Below are entries; copy exactly the lines from the one with "Eq.refl _⟩, List.prefix_rfl, id⟩" through the one with "exact ⟨⟨b1.trans a1, b2.trans", both included, and leave out the rest.

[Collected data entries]
-- Opening Marker --

-- ==== Sys2Proof/Laws/Ticks.lean ====
section
/-! SUPPORT. What a micro-operation keeps, said once: the peer's memories in canonical form, the events traced so far,
and what only the host or a reset changes. -/

namespace Sys2Proof.Machine

/-! ### The peer's memories -/

theorem peerAfterWrite_wf (reg : BusRegister) (b : Byte) {p : RefPeer} (h : p.wf = true) :
    (peerAfterWrite reg b p).wf = true := by
  cases reg with
  | data => exact RefPeer.wf_dataWrite h b
  | instruction =>
    show (peerAfterInstruction b p).wf = true
    unfold peerAfterInstruction
    split
    · rfl
    · exact RefPeer.wf_instructionWrite h b

theorem peerWrite_wf (reg : BusRegister) (b : Byte) {s : State} (h : s.peer.wf = true) :
    (peerWrite reg b s).peer.wf = true := by
  unfold peerWrite
  split
  · exact h
  · rename_i p hp
    rw [hp] at h
    split
    · split
      · exact peerAfterWrite_wf reg b h
      · rw [countFree_peer, hp]
        exact h
    · exact peerAfterWrite_wf reg b h

theorem peerRead_wf (reg : BusRegister) {s : State} (h : s.peer.wf = true) : (peerRead reg s).2.peer.wf = true := by
  unfold peerRead
  split
  · exact h
  · rfl
  · rename_i p hp
    have hw : p.wf = true := by
      rw [hp] at h
      exact h
    split
    · exact hw
    · unfold referenceDataRead
      split
      · split
        · exact hw
        · exact h
      · exact hw

theorem enableFalls_wf {s : State} (h : s.peer.wf = true) : (enableFalls s).peer.wf = true := by
  unfold enableFalls
  split
  · unfold undrivenCycle
    split
    · exact h
    · exact RefPeer.wf_unknown _ _
  · split
    · exact h
    · split
      · exact peerWrite_wf _ _ h
      · exact peerWrite_wf _ _ (s := (takeFreeByte s).2) h

theorem setEnable_wf (l : Level) {s : State} (h : s.peer.wf = true) : (setEnable l s).peer.wf = true := by
  unfold setEnable
  split
  · exact enableFalls_wf h
  · exact h

theorem readDataLines_wf {s : State} (h : s.peer.wf = true) : (readDataLines s).2.peer.wf = true := by
  unfold readDataLines dataLinesIn
  split
  · exact peerRead_wf _ h
  · exact h

/-! ### One micro-operation -/

/-- What a micro-operation keeps. -/
def TickFrame (s t : State) : Prop :=
  SameSurroundings s t ∧ s.trace <+: t.trace ∧ (s.peer.wf = true → t.peer.wf = true)

theorem TickFrame.rfl (s : State) : TickFrame s s :=
  ⟨⟨Eq.refl _, Eq.refl _, Eq.refl _, Eq.refl _, Eq.refl _⟩, List.prefix_rfl, id⟩

theorem TickFrame.trans {s t u : State} (h : TickFrame s t) (k : TickFrame t u) : TickFrame s u := by
  obtain ⟨⟨a1, a2, a3, a4, a5⟩, a6, a7⟩ := h
  obtain ⟨⟨b1, b2, b3, b4, b5⟩, b6, b7⟩ := k
  exact ⟨⟨b1.trans a1, b2.trans a2, b3.trans a3, b4.trans a4, b5.trans a5⟩, a6.trans b6, b7 ∘ a7⟩

/-- A change of the pins, the registers and SEQ alone, with one event or none. -/
theorem TickFrame.of_eq {s t : State} (h : SameSurroundings s t) (ht : s.trace <+: t.trace) (hp : t.peer = s.peer) :
    TickFrame s t := ⟨h, ht, fun hw => by rw [hp]; exact hw⟩

theorem setEnable_tickFrame (l : Level) (s : State) : TickFrame s (setEnable l s) := by
  refine ⟨?_, ?_, fun h => setEnable_wf l h⟩
  all_goals
    cases l with
    | high => rw [setEnable_high]; first | exact ⟨rfl, rfl, rfl, rfl, rfl⟩ | exact List.prefix_append _ _
    | low =>
      have h := setEnable_low s
      unfold PeerOnly at h
      rw [h]
      first | exact ⟨rfl, rfl, rfl, rfl, rfl⟩ | exact List.prefix_append _ _

theorem readDataLines_tickFrame (s : State) : TickFrame s (readDataLines s).2 := by
  have h : PeerOnly s (dataLinesIn s).2 := dataLinesIn_peerOnly s
  unfold PeerOnly at h
  refine ⟨?_, ?_, fun hw => readDataLines_wf hw⟩ <;> simp only [readDataLines] <;> rw [h]
  · exact ⟨rfl, rfl, rfl, rfl, rfl⟩
  · exact List.prefix_append _ _

theorem perform_tickFrame (sampled : Byte) (op : MicroOp) (rest : List MicroOp) (s : State) :
    TickFrame s (perform sampled op rest s) := by
  cases op with
  | setEnable l => exact setEnable_tickFrame l s
  | readDataLines => exact readDataLines_tickFrame s
  | pollTest =>
    show TickFrame s (Machine.pollTest sampled rest (countAttempt s))
    unfold Machine.pollTest
    split
    · split
      · exact .of_eq ⟨rfl, rfl, rfl, rfl, rfl⟩ (List.prefix_append _ _) rfl
      · exact .of_eq ⟨rfl, rfl, rfl, rfl, rfl⟩ List.prefix_rfl rfl
    · exact .of_eq ⟨rfl, rfl, rfl, rfl, rfl⟩ List.prefix_rfl rfl
  | setControlDirection _ | setDataDirection _ | setControlLines _ _ | setDataLines _ | delay _ =>
    exact .of_eq ⟨rfl, rfl, rfl, rfl, rfl⟩ (List.prefix_append _ _) rfl
  | pollStart | latchAddress | latchData | branch _ _ | setInitd | finish _ =>
    exact .of_eq ⟨rfl, rfl, rfl, rfl, rfl⟩ List.prefix_rfl rfl

theorem tick_tickFrame (s : State) : TickFrame s (tick s) := by
  unfold tick
  split
  · exact .rfl s
  · exact perform_tickFrame _ _ _ s

theorem ticks_tickFrame (n : Nat) (s : State) : TickFrame s (ticks n s) := by
  induction n generalizing s with
  | zero => exact .rfl s
  | succ n ih => exact (tick_tickFrame s).trans (ih (tick s))

/-- An idle sequencer stays idle. -/
theorem ticks_of_idle (n : Nat) {s : State} (h : s.seq = .idle) : ticks n s = s := by
  induction n with
  | zero => rfl
  | succ n ih =>
    have : tick s = s := by
      unfold tick
      rw [h]
    rw [ticks, this, ih]

end Sys2Proof.Machine
end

-- Closing Marker --

Solved problem =
  ⟨⟨Eq.refl _, Eq.refl _, Eq.refl _, Eq.refl _, Eq.refl _⟩, List.prefix_rfl, id⟩

theorem TickFrame.trans {s t u : State} (h : TickFrame s t) (k : TickFrame t u) : TickFrame s u := by
  obtain ⟨⟨a1, a2, a3, a4, a5⟩, a6, a7⟩ := h
  obtain ⟨⟨b1, b2, b3, b4, b5⟩, b6, b7⟩ := k
  exact ⟨⟨b1.trans a1, b2.trans a2, b3.trans a3, b4.trans a4, b5.trans a5⟩, a6.trans b6, b7 ∘ a7⟩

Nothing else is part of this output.